Large Language Models (LLMs) have revolutionized natural language processing but face significant challenges in handling very long sequences. The primary issue stems from the Transformer architecture’s quadratic complexity relative to sequence length and its substantial key-value (KV) cache requirements. These limitations severely impact the models’ efficiency, particularly during inference, making them prohibitively slow for generating extended sequences. This bottleneck hinders the development of applications that require reasoning over multiple long documents, processing large codebases, or modeling complex environments in agent-based systems. Researchers are therefore seeking more efficient architectures that can maintain or surpass the performance of Transformers while significantly reducing computational demands.
Researchers have explored various approaches to qualify the efficiency challenges in LLMs. Attention-free models, such as S4, GSS, and BiGS, have demonstrated improved computational and memory efficiency. The Mamba model, incorporating input-specific context selection, has shown superior performance compared to Transformers across different scales. Other sub-quadratic and hybrid architectures have also been proposed. Distillation techniques have been employed to transfer knowledge from Transformers to linear RNN-style models, as seen in Laughing Hyena and progressive knowledge approaches. Speculative decoding has emerged as a promising method to accelerate inference, utilizing smaller draft models to generate candidate tokens for verification by larger target models. These approaches include rejection sampling schemes, tree-structured candidate organization, and both trained and training-free draft models.

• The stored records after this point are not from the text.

-- ==== Sys2Proof/Certificates/Slice0/Obligations.lean ====
section
/-!
DEFINITION. The statements about the machine that are put up for proof, and the tables they are written in. A table gives, for each instruction of a family, what the spec's rules give it:
its guard, the registers it reads and writes, and its result; an instruction that a table does not list is not spoken of there.
-/

namespace Sys2Proof.Claims

open Sys2Proof.Machine

/-! ### Encoding -/

/-- Words of the spec's encodings, a few from every part of the opcode table, with the instructions that they stand for. -/
def words : List (BitVec 32 × Instr) := [
  (0x0FFFF199, .exti 3 0x0FFFF), (0x00502181, .add ⟨0, false⟩ 3 4 5), (0x00000003, .addi ⟨0, false⟩ 0 0 0), (0x0100029B, .getc ⟨0, false⟩ 5 0x010),
  (0x005021A9, .fadd ⟨0, false⟩ 3 4 5 0), (0x705021AB, .cvt ⟨0, false⟩ 3 4 5 7 0), (0x032009C3, .vffma ⟨0, false⟩ 3 1 2 0), (0xFA3032B1, .ldSigned ⟨0, false⟩ 5 6 0xF 2 0 3 ),
  (0x110032B5, .ldc ⟨0, false⟩ 5 6 1 0 0), (0xA07032B9, .amoFaddF32 ⟨0, false⟩ 5 6 7 0), (0x00A0483F, .rmsg ⟨0, false⟩ 9 10 0), (0x00602921, .spawn ⟨0, false⟩ 2 5 6),
  (0x02703553, .mma ⟨0, false⟩ 10 6 7 2), (0x020004D9, .cpy ⟨0, false⟩ 9 2), (0x007035DD, .sscan ⟨0, false⟩ 11 6 7 0), (0x0100195F, .semdn ⟨0, false⟩ 2 3),
  (0x01301361, .qpop ⟨0, false⟩ 6 3 2), (0x00703065, .launch ⟨0, false⟩ 6 7 0), (0x30703569, .stepb ⟨0, false⟩ 10 6 7 0), (0x207031F1, .rlget ⟨0, false⟩ 3 6 7 0),
  (0x001034F3, .trvgo ⟨0, false⟩ 9 6 1 0), (0x33103175, .dkl ⟨0, false⟩ 2 6 1 3), (0x204001F9, .rasfrag ⟨0, false⟩ 3 4 0), (0x1010327B, .texl ⟨0, false⟩ 4 6 1 0),
  (0x2100001D, .brk ⟨0, false⟩)]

Researchers from Cornell University, the University of Geneva, Together AI, and Princeton University propose a unique approach to mitigate the efficiency challenges of LLM models by distilling a pre-trained Transformer into a linear RNN. This method aims to preserve generation quality while significantly improving inference speed. The proposed technique involves mapping Transformer weights to a modified Mamba architecture, which can be directly initialized from the attention block of a pre-trained model. A multistage distillation pipeline, combining progressive distillation, supervised fine-tuning, and directed preference optimization, is introduced to enhance perplexity and downstream performance. The researchers also develop a hardware-aware speculative sampling algorithm and a fast kernel for speculative decoding on Mamba and hybrid architectures, achieving a throughput of over 300 tokens/second for a 7B-parameter model. This approach effectively applies speculative decoding to the hybrid architecture, addressing the need for efficient inference in complex LLM applications.

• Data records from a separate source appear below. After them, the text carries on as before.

@[simp] theorem Thread.writeV_pcHalf (t : Thread) (i : BitVec 4) (x : Quad) : (t.writeV i x).pcHalf = t.pcHalf := rfl
@[simp] theorem Thread.writeV_s (t : Thread) (i : BitVec 4) (x : Quad) : (t.writeV i x).s = t.s := rfl
@[simp] theorem Thread.writeV_p (t : Thread) (i : BitVec 4) (x : Quad) : (t.writeV i x).p = t.p := rfl
@[simp] theorem Thread.writeV_e (t : Thread) (i : BitVec 4) (x : Quad) : (t.writeV i x).e = t.e := rfl
@[simp] theorem Thread.writeV_long (t : Thread) (i : BitVec 4) (x : Quad) : (t.writeV i x).long = t.long := rfl
@[simp] theorem Thread.writeV_inc (t : Thread) (i : BitVec 4) (x : Quad) : (t.writeV i x).inc = t.inc := rfl
@[simp] theorem Thread.writeV_status (t : Thread) (i : BitVec 4) (x : Quad) : (t.writeV i x).status = t.status := rfl
@[simp] theorem Thread.writeV_wake (t : Thread) (i : BitVec 4) (x : Quad) : (t.writeV i x).wake = t.wake := rfl
@[simp] theorem Thread.writeV_wakeRel (t : Thread) (i : BitVec 4) (x : Quad) : (t.writeV i x).wakeRel = t.wakeRel := rfl
@[simp] theorem Thread.writeV_flags (t : Thread) (i : BitVec 4) (x : Quad) : (t.writeV i x).flags = t.flags := rfl
@[simp] theorem Thread.writeV_rmode (t : Thread) (i : BitVec 4) (x : Quad) : (t.writeV i x).rmode = t.rmode := rfl
@[simp] theorem Thread.writeV_approx (t : Thread) (i : BitVec 4) (x : Quad) : (t.writeV i x).approx = t.approx := rfl
@[simp] theorem Thread.writeV_div0 (t : Thread) (i : BitVec 4) (x : Quad) : (t.writeV i x).div0 = t.div0 := rfl
@[simp] theorem Thread.writeV_waitlim (t : Thread) (i : BitVec 4) (x : Quad) : (t.writeV i x).waitlim = t.waitlim := rfl
@[simp] theorem Thread.writeV_retrylim (t : Thread) (i : BitVec 4) (x : Quad) : (t.writeV i x).retrylim = t.retrylim := rfl
@[simp] theorem Thread.writeV_prio (t : Thread) (i : BitVec 4) (x : Quad) : (t.writeV i x).prio = t.prio := rfl
@[simp] theorem Thread.writeV_fixed (t : Thread) (i : BitVec 4) (x : Quad) : (t.writeV i x).fixed = t.fixed := rfl
@[simp] theorem Thread.writeV_broken (t : Thread) (i : BitVec 4) (x : Quad) : (t.writeV i x).broken = t.broken := rfl
@[simp] theorem Thread.writeV_inreg (t : Thread) (i : BitVec 4) (x : Quad) : (t.writeV i x).inreg = t.inreg := rfl
@[simp] theorem Thread.writeV_fmta (t : Thread) (i : BitVec 4) (x : Quad) : (t.writeV i x).fmta = t.fmta := rfl
@[simp] theorem Thread.writeV_fmtb (t : Thread) (i : BitVec 4) (x : Quad) : (t.writeV i x).fmtb = t.fmtb := rfl
@[simp] theorem Thread.writeV_fmts (t : Thread) (i : BitVec 4) (x : Quad) : (t.writeV i x).fmts = t.fmts := rfl
@[simp] theorem Thread.writeV_coefbase (t : Thread) (i : BitVec 4) (x : Quad) : (t.writeV i x).coefbase = t.coefbase := rfl
@[simp] theorem Thread.writeV_trapvec (t : Thread) (i : BitVec 4) (x : Quad) : (t.writeV i x).trapvec = t.trapvec := rfl
@[simp] theorem Thread.writeV_traprec (t : Thread) (i : BitVec 4) (x : Quad) : (t.writeV i x).traprec = t.traprec := rfl
@[simp] theorem Thread.writeV_intrap (t : Thread) (i : BitVec 4) (x : Quad) : (t.writeV i x).intrap = t.intrap := rfl
@[simp] theorem Thread.writeV_due (t : Thread) (i : BitVec 4) (x : Quad) : (t.writeV i x).due = t.due := rfl
@[simp] theorem Thread.writeV_heldTraps (t : Thread) (i : BitVec 4) (x : Quad) : (t.writeV i x).heldTraps = t.heldTraps := rfl
@[simp] theorem Thread.writeV_entering (t : Thread) (i : BitVec 4) (x : Quad) : (t.writeV i x).entering = t.entering := rfl
@[simp] theorem Thread.writeV_ops (t : Thread) (i : BitVec 4) (x : Quad) : (t.writeV i x).ops = t.ops := rfl
@[simp] theorem Thread.writeV_windows (t : Thread) (i : BitVec 4) (x : Quad) : (t.writeV i x).windows = t.windows := rfl
@[simp] theorem Thread.writeV_forfeits (t : Thread) (i : BitVec 4) (x : Quad) : (t.writeV i x).forfeits = t.forfeits := rfl
@[simp] theorem Thread.writeV_ctx (t : Thread) (i : BitVec 4) (x : Quad) : (t.writeV i x).ctx = t.ctx := rfl
@[simp] theorem Thread.writeV_crew (t : Thread) (i : BitVec 4) (x : Quad) : (t.writeV i x).crew = t.crew := rfl
@[simp] theorem Thread.writeV_flask (t : Thread) (i : BitVec 4) (x : Quad) : (t.writeV i x).flask = t.flask := rfl
@[simp] theorem Thread.writeV_index (t : Thread) (i : BitVec 4) (x : Quad) : (t.writeV i x).index = t.index := rfl
@[simp] theorem Thread.writeV_spawned (t : Thread) (i : BitVec 4) (x : Quad) : (t.writeV i x).spawned = t.spawned := rfl
@[simp] theorem Thread.writeV_detached (t : Thread) (i : BitVec 4) (x : Quad) : (t.writeV i x).detached = t.detached := rfl
@[simp] theorem Thread.writeV_scope (t : Thread) (i : BitVec 4) (x : Quad) : (t.writeV i x).scope = t.scope := rfl
@[simp] theorem Thread.writeV_barCrew (t : Thread) (i : BitVec 4) (x : Quad) : (t.writeV i x).barCrew = t.barCrew := rfl
@[simp] theorem Thread.writeV_barFlask (t : Thread) (i : BitVec 4) (x : Quad) : (t.writeV i x).barFlask = t.barFlask := rfl
@[simp] theorem Thread.writeV_group (t : Thread) (i : BitVec 4) (x : Quad) : (t.writeV i x).group = t.group := rfl
@[simp] theorem Thread.writeV_spill (t : Thread) (i : BitVec 4) (x : Quad) : (t.writeV i x).spill = t.spill := rfl
@[simp] theorem Thread.writeV_waitSince (t : Thread) (i : BitVec 4) (x : Quad) : (t.writeV i x).waitSince = t.waitSince := rfl
@[simp] theorem Thread.writeV_faultSince (t : Thread) (i : BitVec 4) (x : Quad) : (t.writeV i x).faultSince = t.faultSince := rfl
@[simp] theorem Thread.writeV_lastIssue (t : Thread) (i : BitVec 4) (x : Quad) : (t.writeV i x).lastIssue = t.lastIssue := rfl
@[simp] theorem Thread.writeV_word (t : Thread) (i : BitVec 4) (x : Quad) : (t.writeV i x).word = t.word := rfl
@[simp] theorem Thread.writeV_after (t : Thread) (i : BitVec 4) (x : Quad) : (t.writeV i x).after = t.after := rfl
@[simp] theorem Thread.writeV_owed (t : Thread) (i : BitVec 4) (x : Quad) : (t.writeV i x).owed = t.owed := rfl
@[simp] theorem Thread.writeV_fetchFrom (t : Thread) (i : BitVec 4) (x : Quad) : (t.writeV i x).fetchFrom = t.fetchFrom := rfl
@[simp] theorem Thread.writeV_idle (t : Thread) (i : BitVec 4) (x : Quad) : (t.writeV i x).idle = t.idle := rfl
@[simp] theorem Thread.writeV_fetchFault (t : Thread) (i : BitVec 4) (x : Quad) : (t.writeV i x).fetchFault = t.fetchFault := rfl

The proposed method transforms Transformer models into Mamba models using linear RNNs, addressing the limitations of attention mechanisms. By expanding the linear hidden state capacity through Mamba’s continuous-time state-space model, the approach dynamically constructs a discrete-time linear RNN. This innovative architecture initializes from attention parameters and employs hardware-aware factorization for efficient implementation. The method then applies knowledge distillation to compress the large Transformer model into a smaller Mamba-based network, focusing on fine-tuning and alignment steps. This process combines sequence-level knowledge distillation and word-level KL-Divergence for supervised fine-tuning while adapting Direct Preference Optimization for preference alignment.
The distillation process enables the student model to learn from the teacher’s output distribution and generation, optimizing for both performance and alignment with desired preferences. Throughout this process, MLP layers from the original model remain frozen, while Mamba layers are trained to capture the distilled knowledge. This approach allows for the replacement of attention blocks with linear RNN blocks while maintaining model performance. By expanding the hidden state size and using hardware-aware factorization, the method achieves efficient implementation, enabling larger hidden sizes without significant computational costs. The resulting Mamba-based model combines the benefits of Transformer architectures with the efficiency of linear RNNs, potentially advancing the field of LLMs.

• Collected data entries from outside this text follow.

/-- The seven bits of a form with two registers. -/
theorem half_pair_iff {c : BitVec 3} {a : BitVec 4} : c ++ a = x.extractLsb' 9 (3 + 4) ↔ x.extractLsb' 13 3 = c ∧ x.extractLsb' 9 4 = a := by
  rw [append_eq_extract_iff, eq_extract_comm, eq_extract_comm]

/-- The seven bits of a compressed load or store: a zero bit, the offset and the base. -/
theorem half_access_iff {c : BitVec 1} {o a : BitVec 3} : c ++ o ++ a = x.extractLsb' 9 (1 + 3 + 3) ↔ x.extractLsb' 15 1 = c ∧ x.extractLsb' 12 3 = o ∧ x.extractLsb' 9 3 = a := by
  simp only [append_eq_extract_iff]
  simp only [eq_extract_comm, and_assoc]

end

/-! ### The decoder of the 16-bit forms -/

/-- The halfword of an instruction decodes to it. -/
theorem decodeHalf_encode {i : Instr} {x : BitVec 16} (h : encode i = some (.half x)) : decodeHalf x = some i := by
  cases i with
  | cMov | cAdd | cSub =>
    obtain ⟨⟨-, hm⟩, ht, rfl⟩ := half_iff.mp h
    obtain ⟨h13, rfl⟩ := half_pair_iff.mp ht
    rw [decodeHalf, hm]; exact if_pos h13
  | cAddi | cLdi | cBr | cShli | cPush | cPop =>
    obtain ⟨⟨-, hm⟩, rfl, rfl⟩ := half_iff.mp h
    rw [decodeHalf, hm]; rfl
  | cLd | cSt =>
    obtain ⟨⟨-, hm⟩, ht, rfl⟩ := half_iff.mp h
    obtain ⟨h15, rfl, rfl⟩ := half_access_iff.mp ht
    rw [decodeHalf, hm]; exact if_pos h15
  | cJ =>
    obtain ⟨⟨-, hm⟩, rfl⟩ := half_jump_iff.mp h
    rw [decodeHalf, hm]; rfl
  | cCmp =>
    obtain ⟨⟨-, hm⟩, ht, rfl⟩ := half_iff.mp h
    obtain ⟨rfl, rfl⟩ := half_pair_iff.mp ht
    rw [decodeHalf, hm]; rfl
  | cNop | cYield | cQuit =>
    obtain ⟨⟨-, hm⟩, ht, hd⟩ := half_iff.mp h
    rw [decodeHalf, hm, ← ht]; exact if_pos hd
  | _ => cases h

/-- A halfword that decodes is the one of what it decodes to. -/
theorem encode_decodeHalf {i : Instr} {x : BitVec 16} (h0 : x.getLsbD 0 = false) (h : decodeHalf x = some i) : encode i = some (.half x) := by
  unfold decodeHalf at h
  split at h
  case h_1 hm | h_2 hm | h_3 hm =>
    obtain ⟨h13, h⟩ := Option.ite_none_right_eq_some.mp h
    cases h
    exact half_iff.mpr ⟨⟨h0, BitVec.eq_of_toNat_eq hm⟩, half_pair_iff.mpr ⟨h13, rfl⟩, rfl⟩
  case h_4 hm | h_5 hm | h_8 hm | h_11 hm | h_13 hm | h_14 hm =>
    cases h
    exact half_iff.mpr ⟨⟨h0, BitVec.eq_of_toNat_eq hm⟩, rfl, rfl⟩
  case h_6 hm | h_7 hm =>
    obtain ⟨h15, h⟩ := Option.ite_none_right_eq_some.mp h
    cases h
    exact half_iff.mpr ⟨⟨h0, BitVec.eq_of_toNat_eq hm⟩, half_access_iff.mpr ⟨h15, rfl, rfl⟩, rfl⟩
  case h_9 hm =>
    cases h
    exact half_jump_iff.mpr ⟨⟨h0, BitVec.eq_of_toNat_eq hm⟩, rfl⟩
  case h_10 hm =>
    cases h
    exact half_iff.mpr ⟨⟨h0, BitVec.eq_of_toNat_eq hm⟩, half_pair_iff.mpr ⟨rfl, rfl⟩, rfl⟩
  case h_12 hm =>
    split at h
    case h_4 => cases h
    all_goals
      rename_i hf
      obtain ⟨hd, h⟩ := Option.ite_none_right_eq_some.mp h
      cases h
      exact half_iff.mpr ⟨⟨h0, BitVec.eq_of_toNat_eq hm⟩, (BitVec.eq_of_toNat_eq hf).symm, hd⟩
  case h_15 => cases h

/-! ### The length bit (R14) -/

theorem bit_of_half {i : Instr} {x : BitVec 16} (h : encode i = some (.half x)) : x.getLsbD 0 = false := by
  cases i with
  | cMov | cAdd | cSub | cAddi | cLdi | cLd | cSt | cBr | cJ | cCmp | cShli | cNop | cYield | cQuit | cPush | cPop =>
    cases h
    exact Laws.Encodes.half_low _
  | _ => cases h

theorem bit_of_word {i : Instr} {x : BitVec 32} (h : encode i = some (.word x)) : x.getLsbD 0 = true := by
  cases i with
  | cMov | cAdd | cSub | cAddi | cLdi | cLd | cSt | cBr | cJ | cCmp | cShli | cNop | cYield | cQuit | cPush | cPop => cases h
  | yield | yieldIf1 | yieldIf2 | yieldIf3 | yieldIf4 | yieldIf5 | yieldIf6 | yieldIf7 | yieldIf8 | yieldIf9 | yieldIf10 | yieldIf11 | yieldIf12 | yieldIf13
    | yieldIf14 | yieldIf15 | yieldUnless1 | yieldUnless2 | yieldUnless3 | yieldUnless4 | yieldUnless5 | yieldUnless6 | yieldUnless7 | yieldUnless8
    | yieldUnless9 | yieldUnless10 | yieldUnless11 | yieldUnless12 | yieldUnless13 | yieldUnless14 | yieldUnless15 =>
    cases h
    rfl
  | _ =>
    cases h <;> exact Laws.Encodes.word_low _ _ rfl

/-! ### Bytes -/

theorem half_of_bytes (x : BitVec 16) : x.extractLsb' 8 8 ++ x.extractLsb' 0 8 = x :=
  (BitVec.extractLsb'_append_extractLsb'_eq_extractLsb' rfl).trans BitVec.extractLsb'_eq_self

theorem bytes_of_half (b1 b0 : Byte) : (Encoding.half (b1 ++ b0)).bytes = [b0, b1] := by
  rw [Encoding.bytes, BitVec.extractLsb'_append_eq_left, BitVec.extractLsb'_append_eq_right]

theorem word_of_bytes (x : BitVec 32) : x.extractLsb' 24 8 ++ x.extractLsb' 16 8 ++ x.extractLsb' 8 8 ++ x.extractLsb' 0 8 = x := by
  refine (?_ : _ = x.extractLsb' 0 (8 + 8 + 8 + 8)).trans BitVec.extractLsb'_eq_self
  simp only [append_eq_extract_iff, and_self]

theorem bytes_of_word (b3 b2 b1 b0 : Byte) : (Encoding.word (b3 ++ b2 ++ b1 ++ b0)).bytes = [b0, b1, b2, b3] := by
  generalize hx : b3 ++ b2 ++ b1 ++ b0 = x
  have h := (eq_iff_eq_extract _ x).mp hx
  simp only [append_eq_extract_iff] at h
  obtain ⟨⟨⟨rfl, rfl⟩, rfl⟩, rfl⟩ := h
  rfl

theorem isWide_bytes (b1 b0 : Byte) : isWide (b1 ++ b0) = b0.getLsbD 0 := by
  rw [isWide, BitVec.getLsbD_append]
  rfl

theorem accept_ok_iff {o : Option Instr} {i : Instr} : accept o = .ok i ↔ o = some i ∧ i.wf = true := by
  cases o with
  | none => simp [accept]
  | some j =>
    rw [accept, Option.some.injEq]
    split
    case isTrue hj => exact ⟨by rintro ⟨⟩; exact ⟨rfl, hj⟩, by rintro ⟨rfl, -⟩; rfl⟩
    case isFalse hj => exact ⟨by rintro ⟨⟩, by rintro ⟨rfl, h⟩; exact absurd h hj⟩

theorem decode32_ok_iff {x : BitVec 32} {i : Instr} : decode32 x = .ok i ↔ encode i = some (.word x) ∧ i.wf = true := by
  rw [decode32]
  split
  case isTrue h0 =>
    rw [accept_ok_iff]
    exact ⟨fun ⟨h, hw⟩ => ⟨encode_decodeWord h0 h, hw⟩, fun ⟨h, hw⟩ => ⟨decodeWord_encode hw h, hw⟩⟩
  case isFalse h0 => exact ⟨by rintro ⟨⟩, fun ⟨h, _⟩ => absurd (bit_of_word h) h0⟩

/-- The halfword 0x0000 would be `C.MOV r0, r0`, which is not well formed. -/
theorem half_ne_zero {x : BitVec 16} {i : Instr} (h : encode i = some (.half x)) (hw : i.wf = true) : x ≠ 0 := by
  rintro rfl
  cases (decodeHalf_encode h).symm.trans (show decodeHalf 0 = some (.cMov 0 0) from rfl)
  cases hw

theorem decode16_ok_iff {x : BitVec 16} {i : Instr} : decode16 x = .ok i ↔ encode i = some (.half x) ∧ i.wf = true := by
  rw [decode16]
  split
  case isTrue h0 => exact ⟨by rintro ⟨⟩, fun ⟨h, hw⟩ => absurd h0 (half_ne_zero h hw)⟩
  case isFalse =>
    split
    case isTrue h0 => exact ⟨by rintro ⟨⟩, fun ⟨h, _⟩ => absurd h0 (by rw [bit_of_half h]; decide)⟩
    case isFalse h0 =>
      rw [accept_ok_iff]
      exact ⟨fun ⟨h, hw⟩ => ⟨encode_decodeHalf (by simpa using h0) h, hw⟩, fun ⟨h, hw⟩ => ⟨decodeHalf_encode h, hw⟩⟩

theorem map_pair_eq_ok {r : Except Reject Instr} {l rest : List Byte} {i : Instr} : r.map (·, l) = .ok (i, rest) ↔ r = .ok i ∧ l = rest := by
  cases r with
  | error => simp [Except.map]
  | ok => simp [Except.map]

end Sys2Proof

namespace Sys2Proof.Claims

/-- Settles O1: the decoder reads each format's fields back, and the length bit tells a word from a halfword. -/
theorem decodeEncode : Obligations.DecodeEncode := by
  intro i w rest hwf h
  cases w with
  | half x =>
    have hn : isWide (x.extractLsb' 8 8 ++ x.extractLsb' 0 8) = false := by rw [half_of_bytes]; exact bit_of_half h
    simp only [Encoding.bytes, List.cons_append, List.nil_append, decode]
    rw [hn, if_neg Bool.false_ne_true, half_of_bytes, map_pair_eq_ok]
    exact ⟨decode16_ok_iff.mpr ⟨h, hwf⟩, rfl⟩
  | word x =>
    have hn : isWide (x.extractLsb' 8 8 ++ x.extractLsb' 0 8) = true := by
      rw [isWide_bytes, BitVec.getLsbD_extractLsb']; simpa using bit_of_word h
    simp only [Encoding.bytes, List.cons_append, List.nil_append, decode]
    rw [if_pos hn, word_of_bytes, map_pair_eq_ok]
    exact ⟨decode32_ok_iff.mpr ⟨h, hwf⟩, rfl⟩

/-- Settles O2: the encoder writes each format's fields back, so the bytes that were read are those of the encoding. -/
theorem encodeDecode : Obligations.EncodeDecode := by
  intro bytes rest i h
  unfold decode at h
  split at h
  case h_1 b0 b1 l =>
    split at h
    case isTrue =>
      split at h
      case h_1 b2 b3 l =>
        obtain ⟨hd, rfl⟩ := map_pair_eq_ok.mp h
        obtain ⟨he, hwf⟩ := decode32_ok_iff.mp hd
        exact ⟨hwf, _, he, by rw [bytes_of_word]; rfl⟩
      case h_2 => cases h
    case isFalse =>
      obtain ⟨hd, rfl⟩ := map_pair_eq_ok.mp h
      obtain ⟨he, hwf⟩ := decode16_ok_iff.mp hd
      exact ⟨hwf, _, he, by rw [bytes_of_half]; rfl⟩
  case h_2 => cases h

end Sys2Proof.Claims

/-!
SUPPORT. Operations and the requests that they wait for: what ends them, in the terms of the statements (R23, R164, R171-R173).
-/

namespace Sys2Proof.Machine

open Sys2Proof.Claims

/-! ### Maps -/

theorem mapPut_of_mapGet {α : Type} {k : Nat} {x : α} : ∀ {m : NatMap α}, mapGet k m = some x → mapPut k x m = m
  | (j, y) :: r, h => by
    unfold mapGet at h
    split at h
    case isTrue hj =>
      cases h
      simp [mapPut, hj]
    case isFalse hj =>
      split at h
      · cases h
      · rw [mapPut, if_neg ‹_›, if_neg (Ne.symm hj), mapPut_of_mapGet h]

theorem mapDel_mapPut {α : Type} (k : Nat) (x : α) : ∀ m : NatMap α, mapDel k (mapPut k x m) = mapDel k m
  | [] => by simp [mapPut, mapDel]
  | (j, y) :: r => by
    rcases lt_trichotomy k j with h | h | h
    · simp [mapPut, mapDel, h]
    · subst h
      simp [mapPut, mapDel]
    · simp [mapPut, mapDel, Nat.lt_asymm h, Nat.ne_of_gt h, mapDel_mapPut k x r]

/-- The state with a thread in its slot. -/
def State.withThread (s : State) (k : Nat) (t : Thread) : State := { s with threads := mapPut k t s.threads }

@[simp] theorem withThread_thread? (s : State) (k : Nat) (t : Thread) : (s.withThread k t).thread? k = some t := mapGet_mapPut_same _ _ _

@[simp] theorem withThread_withThread (s : State) (k : Nat) (t u : Thread) : (s.withThread k t).withThread k u = s.withThread k u := by
  simp only [State.withThread, mapPut_mapPut]

/-- Putting back the thread that a slot holds changes nothing. -/
theorem withThread_self {s : State} {k : Nat} {t : Thread} (ht : s.thread? k = some t) : s.withThread k t = s := by
  rw [State.withThread, mapPut_of_mapGet ht]

/-- The state with a request as it now stands, and without one that has been performed. -/
def State.withReq (s : State) (i : Nat) (r : Req) : State := { s with reqs := mapPut i r s.reqs }
def State.withoutReq (s : State) (i : Nat) : State := { s with reqs := mapDel i s.reqs }

/-! ### Threads -/

theorem roused_eq_self {t : Thread} (h : ∀ w, t.status = .waiting w → w = .yield ∨ w = .quit ∨ w = .trapEntry) : roused t = t := by
  unfold roused
  split
  case h_4 w hy hq he hs =>
    rcases h w hs with rfl | rfl | rfl
    · exact (hy rfl).elim
    · exact (hq rfl).elim
    · exact (he rfl).elim
  all_goals rfl

theorem roused_of_waiting {t : Thread} {w : Wait} (hs : t.status = .waiting w) (hy : w ≠ .yield) (hq : w ≠ .quit) (he : w ≠ .trapEntry) :
    roused t = { t with status := .active } := by
  unfold roused
  split
  case h_4 => rfl
  all_goals simp_all

@[simp] theorem roused_ops (t : Thread) : (roused t).ops = t.ops := by unfold roused; split <;> rfl

theorem ends_rouse {k : Nat} {s : State} {t : Thread} {P : Unit → State → Prop} (ht : s.thread? k = some t)
    (h : P () (s.withThread k (roused t))) : Ends (rouse k) s P := by
  refine ends_look_bind ?_
  simp only [ht]
  split
  case h_4 w hy hq he hs =>
    rw [roused_of_waiting hs hy hq he] at h
    exact ends_modThread ht h
  all_goals
    rw [roused_eq_self (by simp_all), withThread_self ht] at h
    exact ends_pure h

theorem ends_finish {k op : Nat} {r : Result} {s : State} {t : Thread} {P : Unit → State → Prop} (ht : s.thread? k = some t)
    (h : P () (s.withThread k (finished op r t))) : Ends (finish k op r) s P := ends_modThread ht h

The distilled hybrid Mamba models demonstrate competitive performance on various benchmarks. On chat benchmarks like AlpacaEval and MT-Bench, the 50% hybrid model achieves similar or slightly better scores than its teacher model, outperforming some larger transformers. In zero-shot and few-shot evaluations, the hybrid models surpass open-source linear RNN models trained from scratch, with performance degrading as more attention layers are replaced. The hybrid models also show promising results on the OpenLLM Leaderboard and ZeroEval benchmark. Speculative decoding experiments with these hybrid models achieve speedups of up to 1.88x on a single GPU. Overall, the results indicate that the distilled hybrid Mamba models offer a good balance between efficiency and performance.
This study presents a unique method for transforming Transformer models into more efficient Mamba-based models using linear RNNs. Results show that the distilled hybrid Mamba models achieve comparable or better performance than their teacher models on various benchmarks, including chat tasks and general language understanding. The method demonstrates particular success in maintaining performance while reducing computational costs, especially when retaining 25-50% of attention layers. Also, the researchers introduce an innovative speculative decoding algorithm for linear RNNs, further enhancing inference speed. These findings suggest significant potential for improving the efficiency of LLMs while preserving their capabilities.